EXERCISE INPUTS below:
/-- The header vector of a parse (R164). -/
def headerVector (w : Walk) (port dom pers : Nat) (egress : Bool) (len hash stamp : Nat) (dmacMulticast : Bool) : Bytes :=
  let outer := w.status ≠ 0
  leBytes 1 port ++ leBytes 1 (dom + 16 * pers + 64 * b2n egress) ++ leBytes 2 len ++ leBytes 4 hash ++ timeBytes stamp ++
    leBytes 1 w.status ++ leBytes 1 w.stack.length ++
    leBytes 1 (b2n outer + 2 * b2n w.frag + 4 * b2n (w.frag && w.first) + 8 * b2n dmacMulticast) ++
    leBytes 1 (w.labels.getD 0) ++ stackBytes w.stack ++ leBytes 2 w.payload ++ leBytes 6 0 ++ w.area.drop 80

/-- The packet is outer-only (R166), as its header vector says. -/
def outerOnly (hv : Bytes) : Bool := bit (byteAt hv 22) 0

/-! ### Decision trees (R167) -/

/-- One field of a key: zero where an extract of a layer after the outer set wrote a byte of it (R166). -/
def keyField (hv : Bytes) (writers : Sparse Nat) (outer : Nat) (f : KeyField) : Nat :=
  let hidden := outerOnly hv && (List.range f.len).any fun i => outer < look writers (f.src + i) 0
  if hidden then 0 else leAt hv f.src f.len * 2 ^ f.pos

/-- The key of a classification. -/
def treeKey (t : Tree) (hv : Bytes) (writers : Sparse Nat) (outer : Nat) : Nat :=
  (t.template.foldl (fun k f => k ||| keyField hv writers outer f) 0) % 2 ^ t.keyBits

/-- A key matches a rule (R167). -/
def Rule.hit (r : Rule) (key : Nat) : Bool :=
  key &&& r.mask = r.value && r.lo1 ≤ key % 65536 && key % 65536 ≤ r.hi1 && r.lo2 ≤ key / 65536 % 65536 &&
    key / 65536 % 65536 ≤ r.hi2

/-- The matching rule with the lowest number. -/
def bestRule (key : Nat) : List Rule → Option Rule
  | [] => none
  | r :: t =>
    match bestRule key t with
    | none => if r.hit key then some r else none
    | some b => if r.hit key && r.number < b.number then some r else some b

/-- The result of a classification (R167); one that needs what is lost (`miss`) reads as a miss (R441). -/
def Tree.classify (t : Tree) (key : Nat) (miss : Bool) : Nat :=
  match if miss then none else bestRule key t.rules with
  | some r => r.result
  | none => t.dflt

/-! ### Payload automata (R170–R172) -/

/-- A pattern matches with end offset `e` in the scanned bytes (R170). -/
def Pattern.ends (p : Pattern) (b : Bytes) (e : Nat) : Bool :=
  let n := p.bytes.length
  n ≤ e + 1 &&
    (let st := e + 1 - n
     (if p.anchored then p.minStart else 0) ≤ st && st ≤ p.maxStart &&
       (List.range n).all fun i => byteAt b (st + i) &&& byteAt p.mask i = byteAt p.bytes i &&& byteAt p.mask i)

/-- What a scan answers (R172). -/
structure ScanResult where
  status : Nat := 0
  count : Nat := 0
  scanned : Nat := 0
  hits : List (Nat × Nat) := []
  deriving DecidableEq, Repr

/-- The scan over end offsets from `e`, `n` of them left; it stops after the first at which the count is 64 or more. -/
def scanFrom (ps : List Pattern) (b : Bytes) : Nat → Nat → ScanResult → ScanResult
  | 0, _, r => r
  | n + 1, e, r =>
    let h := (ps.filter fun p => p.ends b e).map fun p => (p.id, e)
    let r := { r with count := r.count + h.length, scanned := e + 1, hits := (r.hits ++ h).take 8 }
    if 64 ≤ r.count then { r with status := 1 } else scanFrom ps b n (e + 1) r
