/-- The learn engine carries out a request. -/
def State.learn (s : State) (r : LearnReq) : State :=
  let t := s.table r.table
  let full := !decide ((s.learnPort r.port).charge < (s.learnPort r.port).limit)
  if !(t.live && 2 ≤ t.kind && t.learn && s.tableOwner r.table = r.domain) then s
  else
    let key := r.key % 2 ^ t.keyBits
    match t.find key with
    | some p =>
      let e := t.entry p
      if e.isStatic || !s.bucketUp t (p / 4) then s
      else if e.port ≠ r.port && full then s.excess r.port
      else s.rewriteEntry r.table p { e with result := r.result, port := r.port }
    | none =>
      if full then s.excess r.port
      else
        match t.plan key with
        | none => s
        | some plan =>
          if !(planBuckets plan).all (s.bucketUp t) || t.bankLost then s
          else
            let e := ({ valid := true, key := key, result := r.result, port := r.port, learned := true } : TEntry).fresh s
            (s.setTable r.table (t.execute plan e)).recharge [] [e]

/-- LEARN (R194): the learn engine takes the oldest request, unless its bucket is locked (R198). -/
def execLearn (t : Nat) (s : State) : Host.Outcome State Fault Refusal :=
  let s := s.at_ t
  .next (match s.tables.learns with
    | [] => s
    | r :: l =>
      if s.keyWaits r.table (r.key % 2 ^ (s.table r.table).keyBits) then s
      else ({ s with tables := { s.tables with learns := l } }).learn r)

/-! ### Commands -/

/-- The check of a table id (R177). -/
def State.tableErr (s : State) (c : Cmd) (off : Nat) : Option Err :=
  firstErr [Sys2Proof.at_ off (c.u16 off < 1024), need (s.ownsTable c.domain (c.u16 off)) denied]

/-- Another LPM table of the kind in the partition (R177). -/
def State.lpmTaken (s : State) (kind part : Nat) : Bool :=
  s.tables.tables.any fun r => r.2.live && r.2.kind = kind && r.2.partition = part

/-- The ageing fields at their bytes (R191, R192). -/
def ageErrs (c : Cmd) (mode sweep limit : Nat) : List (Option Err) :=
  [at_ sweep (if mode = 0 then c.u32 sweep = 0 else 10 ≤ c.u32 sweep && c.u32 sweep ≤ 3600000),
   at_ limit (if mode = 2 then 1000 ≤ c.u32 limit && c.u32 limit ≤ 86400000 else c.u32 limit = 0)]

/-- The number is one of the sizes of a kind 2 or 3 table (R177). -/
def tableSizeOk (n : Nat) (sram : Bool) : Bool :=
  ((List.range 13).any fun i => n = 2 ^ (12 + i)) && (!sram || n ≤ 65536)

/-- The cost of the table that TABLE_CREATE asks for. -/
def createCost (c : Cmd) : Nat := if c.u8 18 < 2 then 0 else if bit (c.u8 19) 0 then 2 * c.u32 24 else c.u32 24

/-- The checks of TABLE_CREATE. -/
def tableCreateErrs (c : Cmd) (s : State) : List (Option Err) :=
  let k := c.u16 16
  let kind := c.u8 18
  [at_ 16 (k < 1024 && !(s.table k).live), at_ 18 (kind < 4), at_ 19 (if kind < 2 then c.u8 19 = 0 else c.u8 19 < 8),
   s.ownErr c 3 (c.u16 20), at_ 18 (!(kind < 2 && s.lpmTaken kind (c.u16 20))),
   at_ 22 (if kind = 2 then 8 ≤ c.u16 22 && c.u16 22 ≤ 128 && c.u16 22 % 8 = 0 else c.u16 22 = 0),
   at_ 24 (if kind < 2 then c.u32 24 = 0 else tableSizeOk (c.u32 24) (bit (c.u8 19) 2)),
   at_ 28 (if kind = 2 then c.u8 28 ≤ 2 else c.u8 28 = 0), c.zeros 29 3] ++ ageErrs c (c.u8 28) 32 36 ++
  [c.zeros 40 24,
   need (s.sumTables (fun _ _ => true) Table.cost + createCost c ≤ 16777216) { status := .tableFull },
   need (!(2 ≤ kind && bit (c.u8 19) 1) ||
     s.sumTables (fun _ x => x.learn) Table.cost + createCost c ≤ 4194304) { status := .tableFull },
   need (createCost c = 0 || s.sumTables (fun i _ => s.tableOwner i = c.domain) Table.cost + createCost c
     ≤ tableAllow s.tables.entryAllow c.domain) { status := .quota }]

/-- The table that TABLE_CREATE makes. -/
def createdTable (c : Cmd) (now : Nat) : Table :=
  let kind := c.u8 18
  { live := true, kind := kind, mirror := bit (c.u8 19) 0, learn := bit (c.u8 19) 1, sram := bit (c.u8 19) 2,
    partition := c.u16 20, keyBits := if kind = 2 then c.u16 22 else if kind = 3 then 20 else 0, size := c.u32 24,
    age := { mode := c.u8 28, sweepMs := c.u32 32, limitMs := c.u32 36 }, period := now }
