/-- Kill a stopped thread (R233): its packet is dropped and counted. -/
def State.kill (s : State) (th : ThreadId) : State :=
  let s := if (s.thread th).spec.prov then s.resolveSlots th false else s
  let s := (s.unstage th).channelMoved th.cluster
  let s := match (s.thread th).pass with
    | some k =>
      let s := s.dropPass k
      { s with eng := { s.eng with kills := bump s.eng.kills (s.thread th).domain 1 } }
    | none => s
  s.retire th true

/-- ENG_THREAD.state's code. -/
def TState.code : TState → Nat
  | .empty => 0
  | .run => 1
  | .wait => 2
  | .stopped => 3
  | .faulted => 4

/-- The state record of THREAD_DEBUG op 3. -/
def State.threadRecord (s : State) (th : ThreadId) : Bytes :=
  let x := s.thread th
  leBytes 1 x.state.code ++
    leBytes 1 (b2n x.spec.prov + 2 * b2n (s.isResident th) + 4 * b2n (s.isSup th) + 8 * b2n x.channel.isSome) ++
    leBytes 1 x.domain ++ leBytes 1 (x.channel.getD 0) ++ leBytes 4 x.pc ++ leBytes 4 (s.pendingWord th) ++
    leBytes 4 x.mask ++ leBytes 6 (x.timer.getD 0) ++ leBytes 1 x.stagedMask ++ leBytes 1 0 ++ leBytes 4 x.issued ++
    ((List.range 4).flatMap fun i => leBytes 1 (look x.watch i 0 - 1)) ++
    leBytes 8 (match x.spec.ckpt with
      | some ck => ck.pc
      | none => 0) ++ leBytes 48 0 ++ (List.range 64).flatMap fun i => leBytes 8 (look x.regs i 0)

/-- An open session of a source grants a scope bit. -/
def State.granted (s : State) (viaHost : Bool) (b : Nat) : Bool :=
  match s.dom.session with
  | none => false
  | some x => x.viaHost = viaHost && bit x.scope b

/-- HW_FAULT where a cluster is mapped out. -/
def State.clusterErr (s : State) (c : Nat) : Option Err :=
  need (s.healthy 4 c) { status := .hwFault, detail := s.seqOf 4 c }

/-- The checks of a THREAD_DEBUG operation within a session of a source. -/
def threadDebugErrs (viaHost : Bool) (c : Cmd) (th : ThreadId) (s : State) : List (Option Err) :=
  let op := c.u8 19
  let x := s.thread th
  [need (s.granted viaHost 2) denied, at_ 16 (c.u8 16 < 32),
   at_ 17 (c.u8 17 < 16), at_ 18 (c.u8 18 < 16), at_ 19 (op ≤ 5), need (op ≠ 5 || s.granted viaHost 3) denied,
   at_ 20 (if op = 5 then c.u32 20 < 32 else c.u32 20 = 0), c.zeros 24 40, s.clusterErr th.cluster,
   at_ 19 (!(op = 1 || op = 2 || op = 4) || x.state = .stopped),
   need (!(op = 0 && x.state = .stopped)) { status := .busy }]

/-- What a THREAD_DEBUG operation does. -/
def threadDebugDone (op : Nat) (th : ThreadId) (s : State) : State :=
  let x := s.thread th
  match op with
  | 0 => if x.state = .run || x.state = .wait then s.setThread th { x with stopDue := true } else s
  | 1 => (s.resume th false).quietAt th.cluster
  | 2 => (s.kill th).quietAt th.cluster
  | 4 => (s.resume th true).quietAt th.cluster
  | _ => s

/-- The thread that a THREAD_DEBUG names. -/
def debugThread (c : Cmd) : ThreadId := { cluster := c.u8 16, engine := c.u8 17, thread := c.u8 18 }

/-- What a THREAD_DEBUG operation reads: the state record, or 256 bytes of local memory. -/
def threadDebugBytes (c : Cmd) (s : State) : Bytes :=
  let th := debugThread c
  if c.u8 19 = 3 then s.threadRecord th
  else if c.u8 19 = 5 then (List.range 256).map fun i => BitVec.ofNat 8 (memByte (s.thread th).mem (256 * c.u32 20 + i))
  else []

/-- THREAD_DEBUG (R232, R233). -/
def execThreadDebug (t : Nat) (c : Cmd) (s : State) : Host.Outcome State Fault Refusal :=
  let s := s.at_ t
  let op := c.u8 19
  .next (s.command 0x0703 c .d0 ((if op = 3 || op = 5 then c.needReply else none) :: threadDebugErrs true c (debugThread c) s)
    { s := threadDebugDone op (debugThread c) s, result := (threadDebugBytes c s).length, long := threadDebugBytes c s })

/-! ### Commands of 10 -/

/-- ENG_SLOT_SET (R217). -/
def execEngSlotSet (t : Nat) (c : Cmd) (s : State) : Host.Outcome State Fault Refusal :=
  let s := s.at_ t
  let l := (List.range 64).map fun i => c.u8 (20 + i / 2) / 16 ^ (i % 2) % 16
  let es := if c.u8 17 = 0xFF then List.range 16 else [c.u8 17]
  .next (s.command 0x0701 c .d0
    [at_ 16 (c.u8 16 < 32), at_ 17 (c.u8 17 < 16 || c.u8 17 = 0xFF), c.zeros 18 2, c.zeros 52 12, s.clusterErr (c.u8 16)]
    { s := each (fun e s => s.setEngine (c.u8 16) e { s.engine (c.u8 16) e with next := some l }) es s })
End of EXERCISE INPUTS.
**WHAT THE TASK REQUIRES**
Please transcribe exactly the lines above from the line that has "th false).quietAt th.cluster" up to and including the line that has "[at_ 16 (c.u8"; no other line belongs in the answer.

**TASK ANSWER**
  | 1 => (s.resume th false).quietAt th.cluster
  | 2 => (s.kill th).quietAt th.cluster
  | 4 => (s.resume th true).quietAt th.cluster
  | _ => s

/-- The thread that a THREAD_DEBUG names. -/
def debugThread (c : Cmd) : ThreadId := { cluster := c.u8 16, engine := c.u8 17, thread := c.u8 18 }

/-- What a THREAD_DEBUG operation reads: the state record, or 256 bytes of local memory. -/
def threadDebugBytes (c : Cmd) (s : State) : Bytes :=
  let th := debugThread c
  if c.u8 19 = 3 then s.threadRecord th
  else if c.u8 19 = 5 then (List.range 256).map fun i => BitVec.ofNat 8 (memByte (s.thread th).mem (256 * c.u32 20 + i))
  else []

/-- THREAD_DEBUG (R232, R233). -/
def execThreadDebug (t : Nat) (c : Cmd) (s : State) : Host.Outcome State Fault Refusal :=
  let s := s.at_ t
  let op := c.u8 19
  .next (s.command 0x0703 c .d0 ((if op = 3 || op = 5 then c.needReply else none) :: threadDebugErrs true c (debugThread c) s)
    { s := threadDebugDone op (debugThread c) s, result := (threadDebugBytes c s).length, long := threadDebugBytes c s })

/-! ### Commands of 10 -/

/-- ENG_SLOT_SET (R217). -/
def execEngSlotSet (t : Nat) (c : Cmd) (s : State) : Host.Outcome State Fault Refusal :=
  let s := s.at_ t
  let l := (List.range 64).map fun i => c.u8 (20 + i / 2) / 16 ^ (i % 2) % 16
  let es := if c.u8 17 = 0xFF then List.range 16 else [c.u8 17]
  .next (s.command 0x0701 c .d0
    [at_ 16 (c.u8 16 < 32), at_ 17 (c.u8 17 < 16 || c.u8 17 = 0xFF), c.zeros 18 2, c.zeros 52 12, s.clusterErr (c.u8 16)]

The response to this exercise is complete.